Provided records:

/-- A command written to `CMD` of an idle block with nothing else pending starts. -/
theorem run_commandWrite {s t : State} {v : Nat} (hpending : s.pending = []) (hv : v < 4)
    (h : s.commandWrite (BitVec.ofNat 2 v) = .next t) (n : Nat) :
    Sys2Proof.core.run (n + 1) { s with pending := [.wr .cmd v] } = Sys2Proof.core.run n t := by
  apply run_succ_of_step
  have hs : ({ s with pending := [] } : State) = s := by rw [← hpending]
  rw [step_of_pending_commandWrite (s := { s with pending := [.wr .cmd v] }) hv rfl]
  exact hs.symm ▸ h

theorem State.startEncode_marshal (s : State) : s.startEncode.marshal = s.marshal := rfl

/-- Settles O41: an oversized Frame ends the command at its check, and another is written byte by byte. -/
theorem sequencerRefinesEncode : Obligations.SequencerRefinesEncode := by
  intro s hidle hpending
  have hstart (n : Nat) := run_commandWrite (v := 1) hpending (by decide) (State.commandWrite_of_idle hidle _) n
  have hcheck : s.startEncode.advance = s.startEncode.stepECheck := rfl
  have hone (n : Nat) := run_succ_of_step (step_nil (s := s.startEncode) hpending) n
  rw [execEncode_of_idle hidle]
  by_cases hbig : 65535 < s.fi.len
  · have hend : s.startEncode.advance = s.marshal := by
      rw [hcheck, State.stepECheck_of_oversized (by exact hbig), State.marshal_of_oversized hbig]
      rfl
    exact ⟨1, (hstart 1).trans ((hone 0).trans (hend ▸ run_zero _))⟩
  · have hfit : s.startEncode.fi.len ≤ 65535 := Nat.le_of_not_lt hbig
    have hw := s.startEncode.stepECheck_writtenBy
    obtain ⟨n, hn⟩ := (State.stepECheck_underWay hfit).run (hw.pending.trans hpending)
    rw [hw.marshal_eq hfit, State.startEncode_marshal] at hn
    exact ⟨n + 1, (hstart _).trans ((hone n).trans hn)⟩

/-! ### DECODE: what the registers hold -/

/-- One more checksum byte is shifted into `SUMRX` (R166). -/
theorem be32_shiftIn (v : Sum) (b : Byte) : be32 (v.extractLsb' 0 24 ++ b) = (be32 v).drop 1 ++ [b] := by
  have hb := b.isLt
  have hv := v.isLt
  have happend : (v.extractLsb' 0 24 ++ b : Sum).toNat = v.toNat % 2 ^ 24 * 256 + b.toNat := by
    rw [BitVec.toNat_append, ← Nat.shiftLeft_add_eq_or_of_lt hb, Nat.shiftLeft_eq, BitVec.extractLsb'_toNat]
    rfl
  simp only [be32, List.drop_succ_cons, List.drop_zero, List.cons_append, List.nil_append, List.cons.injEq, and_true]
  refine ⟨?_, ?_, ?_, ?_⟩ <;> apply BitVec.eq_of_toNat_eq <;>
    simp only [BitVec.extractLsb'_toNat, happend, Nat.shiftRight_eq_div_pow] <;> omega

theorem eq_fromBe32_of_be32 {v : Sum} {a b c d : Byte} (h : be32 v = [a, b, c, d]) : v = fromBe32 a b c d := by
  simp only [be32, List.cons.injEq, and_true] at h
  obtain ⟨rfl, rfl, rfl, rfl⟩ := h
  exact (fromBe32_be32 v).symm

/-- The upper half of a length. -/
theorem fromBe16_upper (a b : Byte) : (fromBe16 a b).extractLsb' 8 8 = a :=
  BitVec.extractLsb'_append_eq_left

/-- What `LEN16` and `SUMRX` hold in each phase of a `DECODE` of the input in `s` (R162, R166). -/
def State.RegistersRead (s x : State) : Prop :=
  match x.phase with
  | .dHdr => x.sumrx = s.sumrx ∧ (x.ptr.toNat = 3 → x.len16.extractLsb' 8 8 = s.wireByte 2)
  | .dPay => x.sumrx = s.sumrx ∧ x.len16 = s.wireLength
  | .dSum =>
    x.len16 = s.wireLength
      ∧ (be32 x.sumrx).drop (8 + s.lengthField - x.ptr.toNat)
        = s.wireIn (4 + s.lengthField) (x.ptr.toNat - (4 + s.lengthField))
  | .dCmp => x.len16 = s.wireLength ∧ x.sumrx = s.wireChecksum s.lengthField
  | .idle | .eCheck | .eHdr | .ePay | .eSum => False

section Registers

variable {s x : State}

theorem State.not_registersRead_of_idle (hphase : x.phase = .idle) : ¬ s.RegistersRead x := by
  simp only [State.RegistersRead, hphase, not_false_eq_true]

theorem State.registersRead_dHdr (hphase : x.phase = .dHdr) :
    s.RegistersRead x ↔ x.sumrx = s.sumrx ∧ (x.ptr.toNat = 3 → x.len16.extractLsb' 8 8 = s.wireByte 2) := by
  simp only [State.RegistersRead, hphase]

theorem State.registersRead_dPay (hphase : x.phase = .dPay) :
    s.RegistersRead x ↔ x.sumrx = s.sumrx ∧ x.len16 = s.wireLength := by
  simp only [State.RegistersRead, hphase]

theorem State.registersRead_dSum (hphase : x.phase = .dSum) :
    s.RegistersRead x ↔ x.len16 = s.wireLength
      ∧ (be32 x.sumrx).drop (8 + s.lengthField - x.ptr.toNat)
        = s.wireIn (4 + s.lengthField) (x.ptr.toNat - (4 + s.lengthField)) := by
  simp only [State.RegistersRead, hphase]

theorem State.registersRead_dCmp (hphase : x.phase = .dCmp) :
    s.RegistersRead x ↔ x.len16 = s.wireLength ∧ x.sumrx = s.wireChecksum s.lengthField := by
  simp only [State.RegistersRead, hphase]

end Registers

/-! ### DECODE: the ends -/

section Ends

variable {s t u : State}

/-- Two states that a `DECODE` of `s` came to end alike if their record and working registers agree. -/
theorem State.WrittenBy.finish_eq (ht : s.WrittenBy .decode t) (hu : s.WrittenBy .decode u) (hfo : t.fo = u.fo)
    (hcrc : t.crc = u.crc) (hptr : t.ptr = u.ptr) (hlen : t.len16 = u.len16) (hsumrx : t.sumrx = u.sumrx)
    (code : StatusCode) : t.finish code = u.finish code := by
  simp only [State.finish, ht.fi, hu.fi, ht.wi, hu.wi, ht.wo rfl, hu.wo rfl, hfo, hcrc, hptr, hlen, hsumrx,
    ht.pending, hu.pending, ht.reads, hu.reads, ht.epoch, hu.epoch, ht.draws, hu.draws]

theorem State.WrittenBy.raise_eq (ht : s.WrittenBy .decode t) (hu : s.WrittenBy .decode u) (hcrc : t.crc = u.crc)
    (hptr : t.ptr = u.ptr) (hlen : t.len16 = u.len16) (hsumrx : t.sumrx = u.sumrx) (e : CodecError) :
    t.raise .decode e = u.raise .decode e := by
  have habsent {x : State} (hx : s.WrittenBy .decode x) : s.WrittenBy .decode { x with fo := .absent } :=
    hx.trans (x.writtenBy_fo (o := .absent) fun _ => trivial)
  exact (habsent ht).finish_eq (habsent hu) rfl hcrc hptr hlen hsumrx _

theorem State.WrittenBy.wireIn_eq {c : Command} (h : s.WrittenBy c t) (a n : Nat) : t.wireIn a n = s.wireIn a n :=
  State.wireIn_congr a n (congrArg WireIn.bytes h.wi) h.epoch

theorem State.WrittenBy.wireByte_eq {c : Command} (h : s.WrittenBy c t) (i : Nat) : t.wireByte i = s.wireByte i := by
  rw [State.wireByte_congr (congrArg WireIn.bytes h.wi) h.epoch]

/-- An error found once `n` bytes have passed. -/
theorem State.WrittenBy.raise_eq_consumed (hu : s.WrittenBy .decode u) {n : Nat} (hnoted : u.Noted n)
    (hptr : u.ptr.toNat = n) (hlen : u.len16 = s.wireLength) (hsumrx : u.sumrx = s.sumrx) (e : CodecError) :
    u.raise .decode e = (s.consumed n).raise .decode e := by
  refine hu.raise_eq (s.consumed_writtenBy n) ?_ ?_ hlen hsumrx e
  · rw [hnoted.crc, hu.wireIn_eq, State.consumed_crc]
  · rw [State.consumed_ptr, ← hptr, BitVec.ofNat_toNat, BitVec.setWidth_eq]

end Ends

/-! ### DECODE: one step in each phase -/

/-- A `DECODE` of the input in `s` has come to `x`. -/
structure State.ReadsInto (s x : State) : Prop where
  written : s.WrittenBy .decode x
  underWay : x.DecodeUnderWay
  registers : s.RegistersRead x

section Steps

variable {s x : State}

/-- Behind the payload: the checksum is missing, or it is read next. -/
theorem State.enterDSum_refines (hw : s.WrittenBy .decode x) (hnoted : x.Noted (4 + x.len16.toNat))
    (hptr : x.ptr.toNat = 4 + x.len16.toNat) (hlong : 4 + x.len16.toNat ≤ x.wi.len) (hlen : x.len16 = s.wireLength)
    (hsumrx : x.sumrx = s.sumrx) : x.enterDSum = s.parse ∨ s.RegistersRead x.enterDSum := by
  have hfield : x.len16.toNat = s.lengthField := by rw [hlen, State.wireLength_toNat]
  rw [hfield] at hptr hlong hnoted
  obtain ⟨hshort, hraise⟩ | ⟨-, henter⟩ := x.enterDSum_outcome (by omega)
  · left
    rw [hw.wi, hfield] at hshort
    rw [hw.wi] at hlong
    rw [hraise, State.parse_of_short_checksum (by omega) (by omega) hshort]
    exact hw.raise_eq_consumed hnoted hptr hlen hsumrx _
  · right
    rw [henter, State.registersRead_dSum rfl]
    refine ⟨hlen, ?_⟩
    dsimp only
    rw [hptr, Nat.sub_self, show 8 + s.lengthField - (4 + s.lengthField) = 4 by omega]
    rfl

/-- Behind the header: the payload is incomplete, or empty, or read next. -/
theorem State.enterDPay_refines (hw : s.WrittenBy .decode x) (hnoted : x.Noted 4) (hptr : x.ptr.toNat = 4)
    (hheader : 4 ≤ x.wi.len) (hlen : x.len16 = s.wireLength) (hsumrx : x.sumrx = s.sumrx) :
    x.enterDPay = s.parse ∨ s.RegistersRead x.enterDPay := by
  obtain ⟨hshort, hraise⟩ | ⟨hlong, hempty, henter⟩ | ⟨-, -, henter⟩ := x.enterDPay_outcome hheader
  · left
    rw [hw.wi, hlen, State.wireLength_toNat] at hshort
    rw [hraise, State.parse_of_short_payload (hw.wi ▸ hheader) hshort]
    exact hw.raise_eq_consumed hnoted hptr hlen hsumrx _
  · rw [henter]
    exact State.enterDSum_refines hw (by rwa [hempty]) (by omega) hlong hlen hsumrx
  · right
    rw [henter, State.registersRead_dPay rfl]
    exact ⟨hsumrx, hlen⟩

theorem State.stepDHdr_refines (hw : s.WrittenBy .decode x) (hphase : x.phase = .dHdr) (hheader : 4 ≤ x.wi.len)
    (hptr : x.ptr.toNat < 4) (hread : x.ptr ≠ 0#17 → x.Noted x.ptr.toNat) (hregs : s.RegistersRead x) :
    x.stepDHdr = s.parse ∨ s.RegistersRead x.stepDHdr := by
  obtain ⟨hsumrx, hupper⟩ := (State.registersRead_dHdr hphase).mp hregs
  have hw' := hw.trans x.headerByteRead_writtenBy
  have hsumrx' := x.headerByteRead_sumrx.trans hsumrx
  have hnext : x.headerByteRead.ptr.toNat = x.ptr.toNat + 1 := by
    rw [State.headerByteRead_ptr]
    exact ptr_succ_toNat (by omega)
  obtain ⟨-, hshort, -⟩ | ⟨-, hnoted, ⟨hlast, hstep⟩ | ⟨hmore, hstep⟩⟩ :=
    State.stepDHdr_outcome hptr fun hne => ⟨hheader, hread hne⟩
  · omega
  · have hlen : x.headerByteRead.len16 = s.wireLength := by
      rw [State.headerByteRead_len16, if_neg (by omega), if_pos hlast, hupper hlast, hw.wireByte_eq, State.wireLength]
    rw [hstep]
    rw [hlast] at hnoted hnext
    exact State.enterDPay_refines hw' hnoted hnext (by rwa [State.headerByteRead_wi]) hlen hsumrx'
  · right
    rw [hstep, State.registersRead_dHdr (by rw [State.headerByteRead_phase, hphase])]
    refine ⟨hsumrx', fun hthree => ?_⟩
    rw [State.headerByteRead_len16, if_pos (by omega), fromBe16_upper, hw.wireByte_eq]

theorem State.stepDPay_refines (h : s.ReadsInto x) (hphase : x.phase = .dPay) :
    x.stepDPay = s.parse ∨ s.RegistersRead x.stepDPay := by
  obtain ⟨hsumrx, hlen⟩ := (State.registersRead_dPay hphase).mp h.registers
  obtain ⟨-, hnoted, hlong, ⟨hlast, hstep⟩ | ⟨-, hstep⟩⟩ := State.stepDPay_outcome hphase h.underWay
  · rw [hstep]
    exact State.enterDSum_refines (h.written.trans (x.writtenBy_absorb _)) (by rwa [hlast] at hnoted) hlast hlong hlen
      hsumrx
  · right
    rw [hstep]
    exact (State.registersRead_dPay (by exact hphase)).mpr ⟨hsumrx, hlen⟩

theorem State.stepDSum_refines (h : s.ReadsInto x) (hphase : x.phase = .dSum) : s.RegistersRead x.stepDSum := by
  obtain ⟨hlen, hsum⟩ := (State.registersRead_dSum hphase).mp h.registers
  obtain ⟨hlow, hhigh, -⟩ := (State.decodeUnderWay_dSum hphase).mp h.underWay
  have hfield : x.len16.toNat = s.lengthField := by rw [hlen, State.wireLength_toNat]
  have hnext := ptr_succ_toNat (p := x.ptr) (by omega)
  have hsum' : (be32 (x.sumrx.extractLsb' 0 24 ++ x.wireByte x.ptr.toNat)).drop (8 + s.lengthField - (x.ptr.toNat + 1))
      = s.wireIn (4 + s.lengthField) (x.ptr.toNat + 1 - (4 + s.lengthField)) := by
    rw [be32_shiftIn, List.drop_append_of_le_length (by simp; omega), List.drop_drop,
      show 1 + (8 + s.lengthField - (x.ptr.toNat + 1)) = 8 + s.lengthField - x.ptr.toNat by omega, hsum,
      show x.ptr.toNat + 1 - (4 + s.lengthField) = x.ptr.toNat - (4 + s.lengthField) + 1 by omega, State.wireIn_succ,
      Nat.add_sub_cancel' (by omega), h.written.wireByte_eq]
  unfold State.stepDSum
  dsimp only
  split_ifs with hlast
  · rw [State.registersRead_dCmp rfl]
    refine ⟨hlen, ?_⟩
    have hptr : x.ptr.toNat + 1 = 8 + s.lengthField := by omega
    rw [hptr, Nat.sub_self, show 8 + s.lengthField - (4 + s.lengthField) = 4 by omega] at hsum'
    have hchecksum := eq_fromBe32_of_be32 hsum'
    dsimp only
    rw [hchecksum, State.wireChecksum]
    ring_nf
  · rw [State.registersRead_dSum (by exact hphase)]
    refine ⟨hlen, ?_⟩
    dsimp only
    rwa [hnext]

/-- The comparison ends as the atomic `DECODE` does (R168, R169). -/
theorem State.stepDCmp_refines (h : s.ReadsInto x) (hphase : x.phase = .dCmp) : x.stepDCmp = s.parse := by
  obtain ⟨hlen, hsum⟩ := (State.registersRead_dCmp hphase).mp h.registers
  obtain ⟨hptr, hcomplete, hnoted⟩ := (State.decodeUnderWay_dCmp hphase).mp h.underWay
  have hfield : x.len16.toNat = s.lengthField := by rw [hlen, State.wireLength_toNat]
  have hframe : x.notedFrame = s.parsedFrame s.wireLength := by
    rw [hnoted.notedFrame, State.parsedFrame, State.parsedFrame, hlen, h.written.wireByte_eq, h.written.wireByte_eq,
      h.written.wireIn_eq]
  have hcrc : x.crc = s.compared.crc := by
    rw [hnoted.crc, hfield, h.written.wireIn_eq]
    rfl
  have hptr' : x.ptr = s.compared.ptr := by
    apply BitVec.eq_of_toNat_eq
    have := x.ptr.isLt
    rw [hptr, hfield, State.compared, BitVec.toNat_ofNat, Nat.mod_eq_of_lt (by omega)]
  have hout : crcOut x.crc = crc32 (s.wireIn 0 (4 + s.lengthField)) := by rw [hcrc]; rfl
  rw [hfield, h.written.wi] at hcomplete
  rw [State.parse_of_complete hcomplete, State.stepDCmp, checksumDiffers_eq, hout, hframe]
  by_cases hsame : x.sumrx = crc32 (s.wireIn 0 (4 + s.lengthField))
  · rw [if_neg (by simpa using hsame), if_pos (hsum ▸ hsame)]
    have hvalid {y : State} (hy : s.WrittenBy .decode y) :=
      hy.trans (y.writtenBy_fo_valid (r := s.parsedFrame s.wireLength) fun _ => Memory.wf_ofBytes _ _)
    exact (hvalid h.written).finish_eq (hvalid s.compared_writtenBy) rfl hcrc hptr' hlen hsum _
  · rw [if_pos (by simpa using hsame), if_neg (hsum ▸ hsame)]
    exact h.written.raise_eq s.compared_writtenBy hcrc hptr' hlen hsum _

Work order: Using the data above, reproduce exactly the lines from the line that contains "end Registers" through the line that contains "(code : StatusCode)", including both.

Result below:
end Registers

/-! ### DECODE: the ends -/

section Ends

variable {s t u : State}

/-- Two states that a `DECODE` of `s` came to end alike if their record and working registers agree. -/
theorem State.WrittenBy.finish_eq (ht : s.WrittenBy .decode t) (hu : s.WrittenBy .decode u) (hfo : t.fo = u.fo)
    (hcrc : t.crc = u.crc) (hptr : t.ptr = u.ptr) (hlen : t.len16 = u.len16) (hsumrx : t.sumrx = u.sumrx)
    (code : StatusCode) : t.finish code = u.finish code := by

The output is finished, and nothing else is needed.